=== Section Start ===

-- ==== Sys2Proof/Machine/Log.lean ====
section
/-! DEFINITION. The commands of the Growth Log (R436 to R441). -/

namespace Sys2Proof.Machine

/-- LOG_RECORD_SUBMIT (R30, R439, R440): a record arrives at the writer's queue from a source whose event
no other command of the model stands for. -/
def execLogRecordSubmit (dt : Nat) (page : Fin 256) (sev : Fin 3) (code : Fin 65536) (data : List Nat)
    (origin : Fin 3) (s : State) : Host.Outcome State Fault Refusal :=
  let s := s.elapse dt
  .next (if s.sys.inReset then s else s.logIt page sev code data origin)

/-- LOG_RECORD_WRITE (R439 to R441): the log writer writes the next queued record. -/
def execLogRecordWrite (dt : Nat) (s : State) : Host.Outcome State Fault Refusal :=
  let s := s.elapse dt
  .next (if s.hwRuns ∧ s.log.resumed then s.logStep else s)

/-- `GLOG.CTRL.UNFREEZE` written 1 (R441): the protection is released, unless a critical record was written in
this very cycle, which freezes the log around itself. -/
def State.unfreeze (s : State) : State :=
  let free := (s.setB R.GLOG_STATUS_FROZEN false).modLog (fun d => { d with prot := [] })
  match s.log.critAt with
  | none => free
  | some (t, slot, seq) =>
    if PageIsland.heartwood.cycle t = PageIsland.heartwood.cycle s.now ∧ s.flag R.GLOG_CFG_FREEZE_EN then
      (if s.get R.GLOG_FREEZE_SEQ = seq then s else free.logFreeze slot seq)
    else free

/-- LOG_UNFREEZE (R441): a write of 1 to `GLOG.CTRL.UNFREEZE`. -/
def execLogUnfreeze (dt : Nat) (s : State) : Host.Outcome State Fault Refusal :=
  .next ((s.elapse dt).hostAct pgGlog 0x008 State.unfreeze)

end Sys2Proof.Machine
end

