-- ==== Sys2Proof/Machine/SavePort.lean ====
section
/-! DEFINITION. Host reads of the save port (R466, R467). -/

namespace Sys2Proof.Machine

/-- A `GO` of a host read: it starts, and waits while a save runs (R467). -/
def State.saveReadGo (s : State) : State :=
  if s.flag R.SAVE_HOST_CTRL_BUSY then s
  else
    let s := s.modMeter (fun d => { d with readAt := s.now })
    (s.setB R.SAVE_HOST_CTRL_BUSY true).setB R.SAVE_HOST_CTRL_GO true

/-- The bytes of a host read: the FRAM's own, or those the boot flash answers (R467). -/
def State.saveBytes (s : State) (flash : List Nat) : List Nat :=
  let n := s.get R.SAVE_HOST_CTRL_COUNT + 1
  let a := s.get R.SAVE_HOST_ADDR_ADDR
  if s.flag R.SAVE_HOST_ADDR_CS then slice flash 0 n
  else
    let m := if s.flag R.SAVE_CFG_ADDR3 then 2 ^ 24 else 2 ^ 16
    (List.range n).map (fun i => (s.meter.fram.get ((a + i) % m)).toNat)

/-- SAVE_HOST_READ_DONE (R466, R467): the read ends, once the save port, free of saves, has moved its bytes;
`flash` is what the boot flash answered. A read ended by a save is ended where that save starts. -/
def execSaveHostReadDone (dt : Nat) (flash : List Nat) (s : State) :
    Host.Outcome State Fault Refusal :=
  let s := s.elapse dt
  let ready := max s.meter.readAt s.meter.saveEnd + s.readTime (s.get R.SAVE_HOST_CTRL_COUNT + 1)
  if s.hostRuns ∧ s.flag R.SAVE_HOST_CTRL_BUSY ∧ s.meter.write.isNone ∧ ready ≤ s.now then
    let b := s.saveBytes flash
    let s := (List.range (ceilDiv b.length 4)).foldl
      (fun t i => t.set (R.SAVE_HOST_DATA_DATA i) (leAt b (4 * i) 4)) s
    .next (((s.setB R.SAVE_HOST_CTRL_BUSY false).setB R.SAVE_HOST_CTRL_GO false).irq pgSave 0)
  else .next s

end Sys2Proof.Machine
end

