/-- What the queues' own events do. While the Vodor island has its clock: a transmit packet whose last byte
has left is released, or was already flushed, and its event is latched where NOTIFY asks for it. A head packet
whose parity check ends well is ready; one that ends badly leaves a transmit queue, and is marked poisoned in
a receive queue. A packet that gets no word for PKT_US is discarded and counted. A page's rise is noticed and
counted, or merged into the notice that still waits for its egress or whose hold time runs, and has no effect
while notices are off; at the end of a hold without merged rises nothing is held. (R379, R380, R381, R386) -/
def Obligations.QueueEvents : Prop :=
  (∀ (s : State) (dt : Nat) (q : Fin 32),
       s.vodRuns = true →
       s.shape →
       s.flag (R.POD_QCFG_DIR q) = true →
       (s.queue q).gone = true →
       (s.queue q).orphan = false →
       ∃ t, exec (.podPacketSent dt q) s = .next t
         ∧ (t.queue q).pkts = (s.queue q).pkts.tail
         ∧ (t.queue q).readPos = 0
         ∧ (s.flag (R.POD_QCFG_NOTIFY q) = true → (t.get R.POD_PKT_EVT_Q).testBit q = true))
  ∧ (∀ (s : State) (dt : Nat) (q : Fin 32),
       s.vodRuns = true →
       s.shape →
       s.flag (R.POD_QCFG_DIR q) = true →
       (s.queue q).gone = true →
       (s.queue q).orphan = true →
       ∃ t, exec (.podPacketSent dt q) s = .next t
         ∧ (t.queue q).pkts = (s.queue q).pkts
         ∧ (t.queue q).orphan = false
         ∧ (s.flag (R.POD_QCFG_NOTIFY q) = true → (t.get R.POD_PKT_EVT_Q).testBit q = true))
  ∧ (∀ (s : State) (dt : Nat) (q : Fin 32) (p : Packet) (l : List Packet),
       s.vodRuns = true →
       s.shape →
       (s.queue q).pkts = p :: l →
       p.checked = false →
       s.flag (R.POD_QCFG_DIR q) = true ∨ (s.queue q).flush = false →
       ∃ t, exec (.parityCheckDone dt q false) s = .next t
         ∧ (t.queue q).pkts.take (l.length + 1) = { p with checked := true } :: l)
  ∧ (∀ (s : State) (dt : Nat) (q : Fin 32) (p : Packet) (l : List Packet),
       s.vodRuns = true →
       s.shape →
       (s.queue q).pkts = p :: l →
       p.checked = false →
       ∃ t, exec (.parityCheckDone dt q true) s = .next t
         ∧ (t.queue q).pkts = (if s.flag (R.POD_QCFG_DIR q) then l else { p with checked := true, poison := true } :: l)
         ∧ t.get R.POD_CNT_POISON_PARITY = counted R.POD_CNT_POISON_PARITY (s.get R.POD_CNT_POISON_PARITY)
         ∧ t.flag R.POD_STATUS_PARITY_SEEN = true)
  ∧ (∀ (s : State) (dt : Nat) (q : Fin 32),
       s.vodRuns = true →
       s.shape →
       (s.queue q).part ≠ none →
       PageIsland.vodor.cycle ((s.queue q).partAt + us (s.get R.POD_TIMEOUT_PKT_US)) < PageIsland.vodor.cycle (s.now + dt) →
       ∃ t, exec (.packetTimeout dt q) s = .next t
         ∧ (t.queue q).part = none
         ∧ t.get R.POD_CNT_POISON_TIMEOUT = counted R.POD_CNT_POISON_TIMEOUT (s.get R.POD_CNT_POISON_TIMEOUT))
  ∧ (∀ (s : State) (dt : Nat) (page : Fin 256) (r : Nat × Nat),
       s.vodRuns = true →
       s.heldNotice page.val = none →
       s.pod.rises.find? (fun e => decide (e.1 = page.val)) = some r →
       s.flag R.POD_NOTICE_CFG_EN = true →
       s.pod.holds.find? (fun h => decide (h.page = page.val)) = none →
       ∃ t, exec (.noticeSend dt page) s = .next t
         ∧ t.get R.POD_CNT_NOTICE_SENT = counted R.POD_CNT_NOTICE_SENT (s.get R.POD_CNT_NOTICE_SENT)
         ∧ t.pod.rises = s.pod.rises.erase r
         ∧ t.pod.holds = { page := page.val, holdEnd := s.now + dt + ms (s.get R.POD_NOTICE_CFG_HOLD_MS), merged := 0, first := 0 } :: s.pod.holds)
  ∧ (∀ (s : State) (dt : Nat) (page : Fin 256) (r : Nat × Nat) (f : Frame),
       s.vodRuns = true →
       s.heldNotice page.val = some f →
       s.pod.rises.find? (fun e => decide (e.1 = page.val)) = some r →
       s.flag R.POD_NOTICE_CFG_EN = true →
       ∃ t, exec (.noticeSend dt page) s = .next t
         ∧ t.get R.POD_CNT_NOTICE_MERGED = counted R.POD_CNT_NOTICE_MERGED (s.get R.POD_CNT_NOTICE_MERGED)
         ∧ t.pod.rises = s.pod.rises.erase r
         ∧ t.pod.holds = s.pod.holds)
  ∧ (∀ (s : State) (dt : Nat) (page : Fin 256) (r : Nat × Nat),
       s.vodRuns = true →
       s.pod.rises.find? (fun e => decide (e.1 = page.val)) = some r →
       s.flag R.POD_NOTICE_CFG_EN = false →
       ∃ t, exec (.noticeSend dt page) s = .next t
         ∧ t.pod = { s.pod with rises := s.pod.rises.erase r }
         ∧ t.regs = s.regs)
  ∧ (∀ (s : State) (dt : Nat) (page : Fin 256) (r : Nat × Nat) (h : NoticeSt),
       s.vodRuns = true →
       s.heldNotice page.val = none →
       s.pod.rises.find? (fun e => decide (e.1 = page.val)) = some r →
       s.flag R.POD_NOTICE_CFG_EN = true →
       s.pod.holds.find? (fun h => decide (h.page = page.val)) = some h →
       ∃ t, exec (.noticeSend dt page) s = .next t
         ∧ t.get R.POD_CNT_NOTICE_MERGED = counted R.POD_CNT_NOTICE_MERGED (s.get R.POD_CNT_NOTICE_MERGED)
         ∧ t.pod.holds = { h with merged := h.merged + 1, first := if h.merged = 0 then r.2 else h.first } :: s.pod.holds.erase h)
  ∧ (∀ (s : State) (dt : Nat) (page : Fin 256) (h : NoticeSt),
       s.vodRuns = true →
       s.pod.holds.find? (fun h => decide (h.page = page.val) && decide (h.holdEnd ≤ s.now + dt)) = some h →
       h.merged = 0 →
       ∃ t, exec (.noticeHoldExpiry dt page) s = .next t
         ∧ t.pod.holds = s.pod.holds.erase h)
  ∧ (∀ (s : State) (dt : Nat) (page : Fin 256) (h : NoticeSt),
       s.vodRuns = true →
       s.pod.holds.find? (fun h => decide (h.page = page.val) && decide (h.holdEnd ≤ s.now + dt)) = some h →
       h.merged ≠ 0 →
       s.pagePending page.val = true →
       s.flag R.POD_NOTICE_CFG_EN = true →
       ∃ t, exec (.noticeHoldExpiry dt page) s = .next t
         ∧ t.get R.POD_CNT_NOTICE_SENT = counted R.POD_CNT_NOTICE_SENT (s.get R.POD_CNT_NOTICE_SENT))

/-- What Gylen's receiver, watchdog and producer do. A delivered frame of no connection counts an error of
page GYLEN; a good frame of a connection that does not run, or whose number lies in the window, is accepted
with its number, and one outside the window counts under SEQ; a frame that fails its checks counts under CRC.
A consumer whose watchdog expires has failed and counts a miss. A due producer sends the next number, 1 after
the lock, and starts its interval anew. (R410, R411, R412, R413, R414, R416) -/
def Obligations.GylenCommands : Prop :=
  (∀ (s : State) (dt : Nat) (d : Delivery),
       s.vodRuns = true →
       s.ring.inbox.find? (fun e => decide (e.kind = 0) && decide (e.ptype = 0x0F01)) = some d →
       s.gylMatch d.src d.payload = none →
       ∃ t, exec (.gylenFrameReceived dt) s = .next t
         ∧ t.get (H.ERR_COUNT pgGylen) = counted (H.ERR_COUNT pgGylen) (s.get (H.ERR_COUNT pgGylen))
         ∧ t.ring.inbox = s.ring.inbox.erase d)
  ∧ (∀ (s : State) (dt n : Nat) (d : Delivery),
       s.vodRuns = true →
       s.ring.inbox.find? (fun e => decide (e.kind = 0) && decide (e.ptype = 0x0F01)) = some d →
       s.gylMatch d.src d.payload = some n →
       s.gylFrameOk n d.payload = true →
       s.connState n ≠ gsRun →
       ∃ t, exec (.gylenFrameReceived dt) s = .next t
         ∧ t.get (R.GYLEN_CSTAT_SEQ n) = gylSeq d.payload % 65536)
  ∧ (∀ (s : State) (dt n : Nat) (d : Delivery),
       s.vodRuns = true →
       s.ring.inbox.find? (fun e => decide (e.kind = 0) && decide (e.ptype = 0x0F01)) = some d →
       s.gylMatch d.src d.payload = some n →
       s.gylFrameOk n d.payload = true →
       s.connState n = gsRun →
       (s.elapse dt).gylExpired n = false →
       s.gylInWindow n (s.get (R.GYLEN_CSTAT_SEQ n)) (gylSeq d.payload) = true →
       ∃ t, exec (.gylenFrameReceived dt) s = .next t
         ∧ t.get (R.GYLEN_CSTAT_SEQ n) = gylSeq d.payload % 65536
         ∧ t.connState n = gsRun)
  ∧ (∀ (s : State) (dt n : Nat) (d : Delivery),
       s.vodRuns = true →
       s.ring.inbox.find? (fun e => decide (e.kind = 0) && decide (e.ptype = 0x0F01)) = some d →
       s.gylMatch d.src d.payload = some n →
       s.gylFrameOk n d.payload = true →
       s.connState n = gsRun →
       (s.elapse dt).gylExpired n = false →
       s.gylInWindow n (s.get (R.GYLEN_CSTAT_SEQ n)) (gylSeq d.payload) = false →
       ∃ t, exec (.gylenFrameReceived dt) s = .next t
         ∧ t.get (R.GYLEN_CSTAT_SEQ n) = s.get (R.GYLEN_CSTAT_SEQ n)
         ∧ t.get (R.GYLEN_CERR_SEQ n) = counted (R.GYLEN_CERR_SEQ n) (s.get (R.GYLEN_CERR_SEQ n)))
  ∧ (∀ (s : State) (dt n : Nat) (d : Delivery),
       s.vodRuns = true →
       s.ring.inbox.find? (fun e => decide (e.kind = 0) && decide (e.ptype = 0x0F01)) = some d →
       s.gylMatch d.src d.payload = some n →
       s.gylFrameOk n d.payload = false →
       ∃ t, exec (.gylenFrameReceived dt) s = .next t
         ∧ t.get (R.GYLEN_CERR_CRC n) = counted (R.GYLEN_CERR_CRC n) (s.get (R.GYLEN_CERR_CRC n)))
  ∧ (∀ (s : State) (dt : Nat) (n : Fin 16),
       s.vodRuns = true →
       (s.elapse dt).gylExpired n.val = true →
       ∃ t, exec (.gylenWatchdogExpiry dt n) s = .next t
         ∧ t.connState n.val = gsFailed
         ∧ t.get (R.GYLEN_DL_COUNT_TOTAL n.val) = counted (R.GYLEN_DL_COUNT_TOTAL n.val) (s.get (R.GYLEN_DL_COUNT_TOTAL n.val)))
  ∧ (∀ (s : State) (dt : Nat) (n : Fin 16),
       s.vodRuns = true →
       s.shape →
       (s.elapse dt).gylDue n.val = true →
       ∃ t, exec (.gylenProduce dt n) s = .next t
         ∧ t.get (R.GYLEN_CSTAT_SEQ n.val) = (if (s.conn n.val).started then (s.get (R.GYLEN_CSTAT_SEQ n.val) + 1) % 65536 else 1)
         ∧ (t.conn n.val).last = s.now + dt
         ∧ (t.conn n.val).started = true
         ∧ (t.conn n.val).changed = false)

/-- What the gateway's link, MDIO and tunnel do. A change of the link while EN is 1 is shown and latches event
0. An MDIO operation that ends leaves GO 0, with the data of a read. A tunnelled frame that passes every check
and fits is counted as received; one that fails counts as bad and latches event 3, and nothing of the ring
changes. (R460, R461, R462, R470) -/
def Obligations.GatewayCommands : Prop :=
  (∀ (s : State) (dt : Nat) (up : Bool),
       s.hostRuns = true →
       s.flag R.ETH_CFG_EN = true →
       s.flag R.ETH_STATUS_LINK ≠ up →
       ∃ t, exec (.ethLinkChange dt up) s = .next t
         ∧ t.flag R.ETH_STATUS_LINK = up
         ∧ (t.get (H.IRQ_RAW pgEth)).testBit 0 = true)
  ∧ (∀ (s : State) (dt : Nat) (data : Fin 65536),
       s.hostRuns = true →
       s.flag R.ETH_MDIO_CMD_GO = true →
       ∃ t, exec (.mdioDone dt data) s = .next t
         ∧ t.flag R.ETH_MDIO_CMD_GO = false
         ∧ t.get R.ETH_MDIO_CMD_DATA = (if s.flag R.ETH_MDIO_CMD_WRITE then s.get R.ETH_MDIO_CMD_DATA else data.val))
  ∧ (∀ (s : State) (dt : Nat) (bytes : List Nat),
       s.hostRuns = true →
       s.locked = true →
       s.flag R.ETH_CFG_EN = true →
       s.flag R.ETH_CFG_TUN_EN = true →
       bytes.getD 12 0 = 0x88 →
       bytes.getD 13 0 = 0xB5 →
       s.tunnelGood bytes = true →
       s.ingressUse + ({ parseFrame (bytes.drop 16) with own := true, queue := tunnelMark } : Frame).size ≤ 16384 →
       ∃ t, exec (.tunnelFrameReceived dt bytes) s = .next t
         ∧ t.get R.ETH_CNT_TUN_RX = counted R.ETH_CNT_TUN_RX (s.get R.ETH_CNT_TUN_RX))
  ∧ (∀ (s : State) (dt : Nat) (bytes : List Nat),
       s.hostRuns = true →
       s.locked = true →
       s.flag R.ETH_CFG_EN = true →
       s.flag R.ETH_CFG_TUN_EN = true →
       bytes.getD 12 0 = 0x88 →
       bytes.getD 13 0 = 0xB5 →
       s.tunnelGood bytes = false →
       ∃ t, exec (.tunnelFrameReceived dt bytes) s = .next t
         ∧ t.get R.ETH_CNT_ERR_BAD = counted R.ETH_CNT_ERR_BAD (s.get R.ETH_CNT_ERR_BAD)
         ∧ (t.get (H.IRQ_RAW pgEth)).testBit 3 = true
         ∧ t.ring = s.ring)

/-- What the 1588 messages do at a gateway. At a running gateway: the first Announce of the domain names the
best master; a Sync of the best master disciplines the reference and keeps its instant; LOSS_S seconds without
one end that, and a locked gateway is no longer locked; a Pdelay_Req leaves every second with the next number;
its answer ends the request with a peer delay; a received one is answered with its number and port. (R464,
R465) -/
def Obligations.PrecisionTimeCommands : Prop :=
  (∀ (s : State) (dt domain prio1 cls acc var prio2 gm steps sender : Nat),
       s.ptpRuns = true →
       domain = s.get R.ETH_CFG_DOMAIN →
       s.eth.best = none →
       ∃ t, exec (.ptpAnnounce dt domain prio1 cls acc var prio2 gm steps sender) s = .next t
         ∧ t.eth.best = some [prio1, cls, acc, var, prio2, gm, steps, sender]
         ∧ t.eth.bestAt = s.now + dt)
  ∧ (∀ (s : State) (dt domain sender origin : Nat) (corr : Int) (b : List Nat),
       s.ptpRuns = true →
       domain = s.get R.ETH_CFG_DOMAIN →
       s.eth.best = some b →
       b.getLast? = some sender →
       ∃ t, exec (.ptpSync dt domain sender origin corr) s = .next t
         ∧ t.eth.live = true
         ∧ t.eth.lastSync = s.now + dt)
  ∧ (∀ (s : State) (dt : Nat),
       s.ptpRuns = true →
       s.eth.live = true →
       s.eth.lastSync + secs (s.get R.ETH_PTP_CFG_LOSS_S) ≤ s.now + dt →
       ∃ t, exec (.ptpLoss dt) s = .next t
         ∧ t.eth.live = false
         ∧ t.flag R.ETH_STATUS_PTP_LOCKED = false)
  ∧ (∀ (s : State) (dt : Nat),
       s.ptpRuns = true →
       s.eth.pdAt.all (fun t0 => decide (t0 + secs 1 ≤ s.now + dt)) = true →
       ∃ t, exec (.ptpPdelaySend dt) s = .next t
         ∧ t.eth.pdSeq = (s.eth.pdSeq + 1) % 65536
         ∧ t.eth.pdOut = true
         ∧ t.eth.pdAt = some (s.now + dt)
         ∧ t.eth.txPtp = .req t.eth.pdSeq)
  ∧ (∀ (s : State) (dt : Nat) (seq : Fin 65536) (t2 t3 : Nat) (corr : Int),
       s.ptpRuns = true →
       s.eth.pdOut = true →
       seq.val = s.eth.pdSeq →
       ∃ t, exec (.ptpPdelayResp dt seq t2 t3 corr) s = .next t
         ∧ t.eth.pdOut = false
         ∧ t.eth.pdelay ≠ none)
  ∧ (∀ (s : State) (dt : Nat) (seq : Fin 65536) (port : Nat),
       s.ptpRuns = true →
       ∃ t, exec (.ptpPdelayReq dt seq port) s = .next t
         ∧ (∃ rx, t.eth.txPtp = .resp seq.val port rx))
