theorem keeps_keOpen (hI : Keeps [.chan] I) (s : State) (x t : Nat) (h_s : I s) : I (State.keOpen s x
    t) := by
  unfold State.keOpen
  with_reducible repeat' first
    | assumption
    | (extract_lets -underBinder +onlyGivenNames x; have hx : I x := ?_; clear_value x; on_goal 2 => subst x)
    | (extract_lets -underBinder +onlyGivenNames x; clear_value x)
    | apply keeps_setKe hI
    | (refine partMk hI ?_; first | assumption | refine sndEq ?_ (by assumption))
    | (intro t ht; beta_reduce)
    | (intro m; first | rfl | simp)

theorem keeps_keStart (hI : Keeps [.dblTable, .dblCapt, .recent, .freeCtr, .log, .pod, .chan, .regs] I)
    (s : State) (x : Nat) (y r : List Int) (stale : Bool) (h_s : I s) : I (State.keStart s x y r stale) := by
  unfold State.keStart
  with_reducible repeat' first
    | assumption
    | (extract_lets -underBinder +onlyGivenNames x; have hx : I x := ?_; clear_value x; on_goal 2 => subst x)
    | (extract_lets -underBinder +onlyGivenNames x; clear_value x)
    | refine iteI (fun _ => ?_) (fun _ => ?_)
    | split
    | apply keeps_joinKernelRuns (hI.mono (by decide))
    | apply keeps_keLaw (hI.mono (by decide))
    | apply keeps_setB (hI.mono (by decide))
    | apply keeps_schedRead (hI.mono (by decide))
    | apply keeps_irq (hI.mono (by decide))
    | apply keeps_setKe (hI.mono (by decide))
    | apply keeps_keOpen (hI.mono (by decide))
    | apply keeps_kernelFault (hI.mono (by decide))
    | apply keeps_accSat (hI.mono (by decide))
    | apply keeps_shapeAll (hI.mono (by decide))
    | apply keeps_set (hI.mono (by decide))
    | apply keeps_keRead (hI.mono (by decide))
    | apply keeps_stateWrap (hI.mono (by decide))
    | refine sndEq ?_ (by assumption)
    | refine fstEq ?_ (by assumption)
    | refine snd2Eq ?_ (by assumption)
    | refine snd3Eq ?_ (by assumption)
    | refine optEq ?_ (by assumption)
    | (refine partMk hI ?_; first | assumption | refine sndEq ?_ (by assumption))
    | (intro t ht; beta_reduce)
    | (intro m; first | rfl | simp)

theorem keeps_keRamp (hI : Keeps [.recent, .chan, .regs] I) (s : State) (x : Nat) (r : List Int)
    (change : Bool) (h_s : I s) : I (State.keRamp s x r change).2 := by
  unfold State.keRamp
  with_reducible repeat' first
    | assumption
    | (extract_lets -underBinder +onlyGivenNames x; have hx : I x := ?_; clear_value x; on_goal 2 => subst x)
    | (extract_lets -underBinder +onlyGivenNames x; clear_value x)
    | refine iteI (fun _ => ?_) (fun _ => ?_)
    | split
    | apply keeps_setB (hI.mono (by decide))
    | apply keeps_setKe (hI.mono (by decide))
    | refine sndEq ?_ (by assumption)
    | refine fstEq ?_ (by assumption)
    | refine snd2Eq ?_ (by assumption)
    | refine snd3Eq ?_ (by assumption)
    | refine optEq ?_ (by assumption)
    | (refine partMk hI ?_; first | assumption | refine sndEq ?_ (by assumption))
    | (intro t ht; beta_reduce)
    | (intro m; first | rfl | simp)

theorem keeps_keStep (hI : Keeps [.dblTable, .dblCapt, .recent, .freeCtr, .log, .pod, .chan, .regs] I)
    (s : State) (x : Nat) (yIn y r : List Int) (staleSlots : List Bool) (h_s : I s) : I (State.keStep s
    x yIn y r staleSlots) := by
  unfold State.keStep
  with_reducible repeat' first
    | assumption
    | (extract_lets -underBinder +onlyGivenNames x; have hx : I x := ?_; clear_value x; on_goal 2 => subst x)
    | (extract_lets -underBinder +onlyGivenNames x; clear_value x)
    | refine iteI (fun _ => ?_) (fun _ => ?_)
    | split
    | apply keeps_keLaw (hI.mono (by decide))
    | apply keeps_setB (hI.mono (by decide))
    | apply keeps_irq (hI.mono (by decide))
    | apply keeps_setKe (hI.mono (by decide))
    | apply keeps_kernelFault (hI.mono (by decide))
    | apply keeps_irqLog (hI.mono (by decide))
    | apply keeps_set (hI.mono (by decide))
    | apply keeps_inc (hI.mono (by decide))
    | apply keeps_keRead (hI.mono (by decide))
    | apply keeps_keRamp (hI.mono (by decide))
    | refine sndEq ?_ (by assumption)
    | refine fstEq ?_ (by assumption)
    | refine snd2Eq ?_ (by assumption)
    | refine snd3Eq ?_ (by assumption)
    | refine optEq ?_ (by assumption)
    | (refine partMk hI ?_; first | assumption | refine sndEq ?_ (by assumption))
    | (intro t ht; beta_reduce)
    | (intro m; first | rfl | simp)

theorem keeps_keCommitAt (hI : Keeps [.recent, .sys, .pod, .chan, .regs, .staged] I) (s : State) (x :
    Nat) (h_s : I s) : I (State.keCommitAt s x) := by
  unfold State.keCommitAt
  with_reducible repeat' first
    | assumption
    | (extract_lets -underBinder +onlyGivenNames x; have hx : I x := ?_; clear_value x; on_goal 2 => subst x)
    | (extract_lets -underBinder +onlyGivenNames x; clear_value x)
    | refine iteI (fun _ => ?_) (fun _ => ?_)
    | apply keeps_doCommit (hI.mono (by decide))
    | apply keeps_undrop (hI.mono (by decide))
    | apply keeps_setKe (hI.mono (by decide))
    | apply keeps_refuseCommit (hI.mono (by decide))
    | (refine partMk hI ?_; first | assumption | refine sndEq ?_ (by assumption))
    | (intro t ht; beta_reduce)
    | (intro m; first | rfl | simp)

theorem keeps_kernelSample (hI : Keeps [.dblTable, .dblCapt, .recent, .freeCtr, .sys, .log, .pod,
    .chan, .regs, .staged] I) (s : State) (x : Nat) (h_s : I s) : I (State.kernelSample s x) := by
  unfold State.kernelSample
  with_reducible repeat' first
    | assumption
    | (extract_lets -underBinder +onlyGivenNames x; have hx : I x := ?_; clear_value x; on_goal 2 => subst x)
    | (extract_lets -underBinder +onlyGivenNames x; clear_value x)
    | refine iteI (fun _ => ?_) (fun _ => ?_)
    | apply keeps_keStep (hI.mono (by decide))
    | apply keeps_keStart (hI.mono (by decide))
    | apply keeps_setB (hI.mono (by decide))
    | apply keeps_irq (hI.mono (by decide))
    | apply keeps_setKe (hI.mono (by decide))
    | apply keeps_kernelFault (hI.mono (by decide))
    | apply keeps_keCommitAt (hI.mono (by decide))
    | apply keeps_inc (hI.mono (by decide))
    | (refine partMk hI ?_; first | assumption | refine sndEq ?_ (by assumption))
    | (intro t ht; beta_reduce)
    | (intro m; first | rfl | simp)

=== Section End ===

**WHAT IS NEEDED**: If a line in the data above contains the string "answered", count it; then state only the total.

**EXPECTED ANSWER**: 2